- [Exercise brief]
When a line of the material has the word "rcases" in it, copy that line.

Start of Block

-- ==== Sys2Proof/Word.lean ====
section
/-! DEFINITION. The two word types of the core (00_scope.md R2): 8-bit cells, registers, opcodes and immediates;
16-bit addresses, register pairs, SP and PC. Arithmetic on them is reduced mod 2^8 or 2^16 (R13), which is what
`BitVec` addition and subtraction do; exact sums (for the flags) are taken on `toNat`. -/

namespace Sys2Proof

/-- An 8-bit value (R2, R12). -/
abbrev Byte := BitVec 8

/-- A 16-bit value (R2, R12). -/
abbrev Word := BitVec 16

end Sys2Proof
end

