-- ==== Sys2Proof/Certificates/Slice0/Obligations.lean ====
section
/-! DEFINITION. The statements for the provers, each `def Obligations.<Name> : Prop`. A statement about an instruction says, by
`Answers`, that `exec` answers exactly the named next state when every check passes, and the first fault otherwise; the
arithmetic is written from the rules of spec/ and not from the machine's own functions. The fixed order of the checks is the
spec's decision D22 and, among the registers one instruction reads, the model's reading of the pseudocode (assumption
log 8); the opcode values are the spec's decision D6, and what else is the spec's own decision is named at each
statement. -/

section

open Sys2Proof Sys2Proof.Machine

/-! ## Reset, boot and well-formed states -/

/-- R36: SP = 0xFFFF after reset. R39: halted and stopped take the values P_RESET_RUN selects. -/
def Obligations.ResetStackAndRunState : Prop :=
  ∀ cfg : Config,
    (State.resetWith cfg).sp = 0xFFFF ∧
    (cfg.resetRun = .running → (State.resetWith cfg).halted = false ∧ (State.resetWith cfg).stopped = false) ∧
    (cfg.resetRun = .haltedStopped → (State.resetWith cfg).halted = true ∧ (State.resetWith cfg).stopped = true) ∧
    State.reset.running = true

/-- The other reset values, each the spec's own decision or inference: PC (R35, D4), the registers and flags under ZERO and
under UNDEFINED (R37, D3), ime (R38, D5), the zero-filled memory (R40); and the model's own two cycle records, 0 by the
model's choice (assumption log 3). -/
def Obligations.ResetByDecision : Prop :=
  ∀ cfg : Config,
    (State.resetWith cfg).pc = 0x0000 ∧ (State.resetWith cfg).ime = false ∧
    (∀ a, (State.resetWith cfg).byteAt a = 0x00) ∧
    (cfg.resetRegs = .zero →
      (∀ r, readReg r (State.resetWith cfg) = .ok 0x00) ∧ ∀ g, readFlag g (State.resetWith cfg) = .ok false) ∧
    (cfg.resetRegs = .undefined →
      (∀ r, readReg r (State.resetWith cfg) = .error (.undef (.reg r))) ∧
      ∀ g, readFlag g (State.resetWith cfg) = .error (.undef (.flag g))) ∧
    (State.resetWith cfg).cfg = cfg ∧ (State.resetWith cfg).lastExtra = 0 ∧ (State.resetWith cfg).lastCycles = 0 ∧
    State.reset.cfg.resetRegs = .zero

/-- R182: after reset, the loader and (where it is needed) the host's un-halt, the core runs at 0x0000, every cell of the
store holds what the image last set it to and 0x00 where the image sets nothing, and the state is well-formed. -/
def Obligations.BootPlacesImage : Prop :=
  ∀ (cfg : Config) (image : List (Word × Byte)),
    (State.boot cfg image).running = true ∧ (State.boot cfg image).pc = 0x0000 ∧ (State.boot cfg image).sp = 0xFFFF ∧
    (State.boot cfg image).wf = true ∧ (State.boot cfg image).cfg = cfg ∧
    ∀ a, (State.boot cfg image).mapped a = true → (State.boot cfg image).byteAt a = imageByte image a

/-! ## Registers, flags and memory -/

/-- R20: the flags codec, and its two round trips. -/
def Obligations.FlagsCodec : Prop :=
  (∀ f : Flags, (encodeFlags f).toNat = b2n f.z * 0x80 + b2n f.n * 0x40 + b2n f.h * 0x20 + b2n f.c * 0x10) ∧
  (∀ b : Byte, decodeFlags b = ⟨b.getLsbD 7, b.getLsbD 6, b.getLsbD 5, b.getLsbD 4⟩) ∧
  (∀ f : Flags, decodeFlags (encodeFlags f) = f) ∧
  ∀ b : Byte, encodeFlags (decodeFlags b) = b &&& 0xF0

/-- R21 to R24: each 16-bit view is its two halves, a write of it writes the halves, and AF loses its low nibble. SP is
storage of its own. -/
def Obligations.PairViews : Prop :=
  ∀ (s : State) (w : Word),
    s.stk .bc = join s.b s.c ∧ s.stk .de = join s.d s.e ∧ s.stk .hl = join s.h s.l ∧
    s.stk .af = join s.a (encodeFlags s.f) ∧
    s.setStk .bc w = (s.setReg .b (hi8 w)).setReg .c (lo8 w) ∧
    s.setStk .de w = (s.setReg .d (hi8 w)).setReg .e (lo8 w) ∧
    s.setStk .hl w = (s.setReg .h (hi8 w)).setReg .l (lo8 w) ∧
    (s.setStk .af w).a = hi8 w ∧ (s.setStk .af w).f = decodeFlags (lo8 w) ∧
    (s.setStk .bc w).stk .bc = w ∧ (s.setStk .de w).stk .de = w ∧ (s.setStk .hl w).stk .hl = w ∧
    (s.setStk .af w).stk .af = w &&& 0xFFF0 ∧
    (∀ r, s.pair r = match r with | .bc => s.stk .bc | .de => s.stk .de | .hl => s.stk .hl | .sp => s.sp) ∧
    (w.toNat = (hi8 w).toNat * 256 + (lo8 w).toNat)

/-- R41 to R43: a read returns the cell's byte, a write sets that cell and nothing else, no address is read-only, every
address has a cell under the full size, and under the short size the one address 0xFFFF has none and faults, with the kind
of access in the record (the spec's decision D37). That the memory is in canonical form, and stays so, is the model's
own (assumption log 14); `StepKeepsWellFormed` and `BootPlacesImage` give it. -/
def Obligations.MemoryReadAfterWrite : Prop :=
  ∀ (s : State) (a : Word) (k : AccessKind) (v : Byte), s.mem.wf = true →
    (s.cfg.memSize = .full → s.mapped a = true) ∧
    (s.cfg.memSize = .short → (s.mapped a = true ↔ a ≠ 0xFFFF)) ∧
    (s.mapped a = true → memRead k a s = .ok (s.byteAt a) ∧
      ∃ t, memWrite a v s = .ok t ∧ t = { s with mem := t.mem } ∧ memRead k a t = .ok v ∧
        t.mem.wf = true ∧ ∀ x, x ≠ a → t.byteAt x = s.byteAt x) ∧
    (s.mapped a = false → memRead k a s = .error (.mem a k) ∧ memWrite a v s = .error (.mem a .write))
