-- ==== Sys2Proof/Laws/Dispatch.lean ====
section
/-! SUPPORT. Execution and the dispatch: every row runs the engine on its decoded value; what execute, exec and step can
answer; and the packaged induction over them. -/

namespace Sys2Proof.Machine

/-- Execution of a row is the engine on the row's decoded value. -/
theorem exec_eq_execute {i : Instr} {o : Op} (h : i.op = some o) (s : State) : exec i s = execute o s := by
  cases i <;> cases h <;> rfl

/-- The rows with no decoded value. -/
theorem op_eq_none {i : Instr} (h : i.op = none) : (∃ code, i = .illegal code) ∨ i = .prefixCb := by
  cases i <;> first | exact .inl ⟨_, rfl⟩ | exact .inr rfl | exact absurd h (by simp [Instr.op])

/-- What execute answers when it answers a next state: nothing but the guard's no-op, or the arm's result committed. -/
theorem execute_eq_next {o : Op} {s t : State} (h : execute o s = .next t) :
    (s.running = false ∧ t = s.commit s.pc 0) ∨
    (s.running = true ∧ o.admitted = true ∧ ∃ r, arm o s = .ok r ∧ t = r.state.commit r.nextPc r.extra) := by
  unfold execute at h
  split at h
  · next hr =>
    split at h
    · next ha =>
      unfold finish at h
      split at h
      · next r hm =>
        cases h
        exact .inr ⟨hr, ha, r, hm, rfl⟩
      · cases h
    · cases h
  · next hr =>
    cases h
    exact .inl ⟨by simpa using hr, rfl⟩

/-- While halted or stopped, execute changes nothing but the record of the extra cycles (R82). -/
theorem execute_of_not_running (o : Op) {s : State} (h : s.running = false) : execute o s = .next (s.commit s.pc 0) := by
  simp [execute, h]

/-- While running, an admitted value runs its arm. -/
theorem execute_of_running {o : Op} {s : State} (h : s.running = true) (ha : o.admitted = true) :
    execute o s = finish (arm o s) := by
  simp [execute, h, ha]

/-- No decoded value is refused. -/
theorem execute_ne_refused (o : Op) (s : State) (r : Refusal) : execute o s ≠ .refused r := by
  unfold execute finish
  cases s.running <;> cases o.admitted <;> cases arm o s <;> nofun

theorem finish_ok {r : Result} : finish (.ok r) = .next (r.state.commit r.nextPc r.extra) := rfl

/-- A property that the updates allowed to an instruction and the commit keep is kept by execute. -/
theorem execute_keeps {P : State → Prop} {o : Op} (hP : ArmClosed o P) (hc : ∀ s p x, P s → P (s.commit p x))
    {s t : State} (h : execute o s = .next t) (hs : P s) : P t := by
  rcases execute_eq_next h with ⟨_, rfl⟩ | ⟨_, ha, r, hr, rfl⟩
  · exact hc _ _ _ hs
  · exact hc _ _ _ (hP.arm ha hr hs)

/-- The escape row runs the engine on the prefixed instruction it fetches. -/
theorem exec_prefixCb_eq {s : State} {o : Op} (h : fetchPrefixed s = .ok o) : exec .prefixCb s = execute o s := by
  show execPrefixCb s = _
  rw [execPrefixCb, h]

/-- A property that the primitive updates and the commit keep is kept by exec. -/
theorem exec_keeps {P : State → Prop} (hP : ∀ o, ArmClosed o P) (hc : ∀ s p x, P s → P (s.commit p x)) {i : Instr}
    {s t : State} (h : exec i s = .next t) (hs : P s) : P t := by
  cases ho : i.op with
  | some o =>
    rw [exec_eq_execute ho] at h
    exact execute_keeps (hP _) hc h hs
  | none =>
    rcases op_eq_none ho with ⟨code, rfl⟩ | rfl
    · exact absurd h (by simp [exec, execIllegal, finish])
    · cases hf : fetchPrefixed s with
      | ok o =>
        rw [exec_prefixCb_eq hf] at h
        exact execute_keeps (hP _) hc h hs
      | error f =>
        simp only [exec, execPrefixCb, hf] at h
        cases h

/-- What step answers when it answers a next state. -/
theorem step_eq_next {s t : State} (h : step s = .next t) :
    ∃ i code prefixed u, fetchInstr s = .ok (i, code, prefixed) ∧ exec i s = .next u ∧
      t = { u with lastCycles := stepCycles u.cfg s.running code prefixed u.lastExtra } := by
  unfold step at h
  split at h
  · next i code prefixed hf =>
    cases hx : exec i s with
    | next u =>
      rw [hx] at h
      cases h
      exact ⟨i, code, prefixed, u, hf, hx, rfl⟩
    | fault f =>
      rw [hx] at h
      cases h
    | refused r =>
      rw [hx] at h
      cases h
  · cases h

/-- A property that the primitive updates, the commit and the cycle record keep is kept by step. -/
theorem step_keeps {P : State → Prop} (hP : ∀ o, ArmClosed o P) (hc : ∀ s p x, P s → P (s.commit p x))
    (hl : ∀ (s : State) n, P s → P { s with lastCycles := n }) {s t : State} (h : step s = .next t) (hs : P s) :
    P t := by
  obtain ⟨i, code, prefixed, u, _, hx, rfl⟩ := step_eq_next h
  exact hl _ _ (exec_keeps hP hc hx hs)

end Sys2Proof.Machine
end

End of Block

- [Worked solution]
  rcases execute_eq_next h with ⟨_, rfl⟩ | ⟨_, ha, r, hr, rfl⟩
    rcases op_eq_none ho with ⟨code, rfl⟩ | rfl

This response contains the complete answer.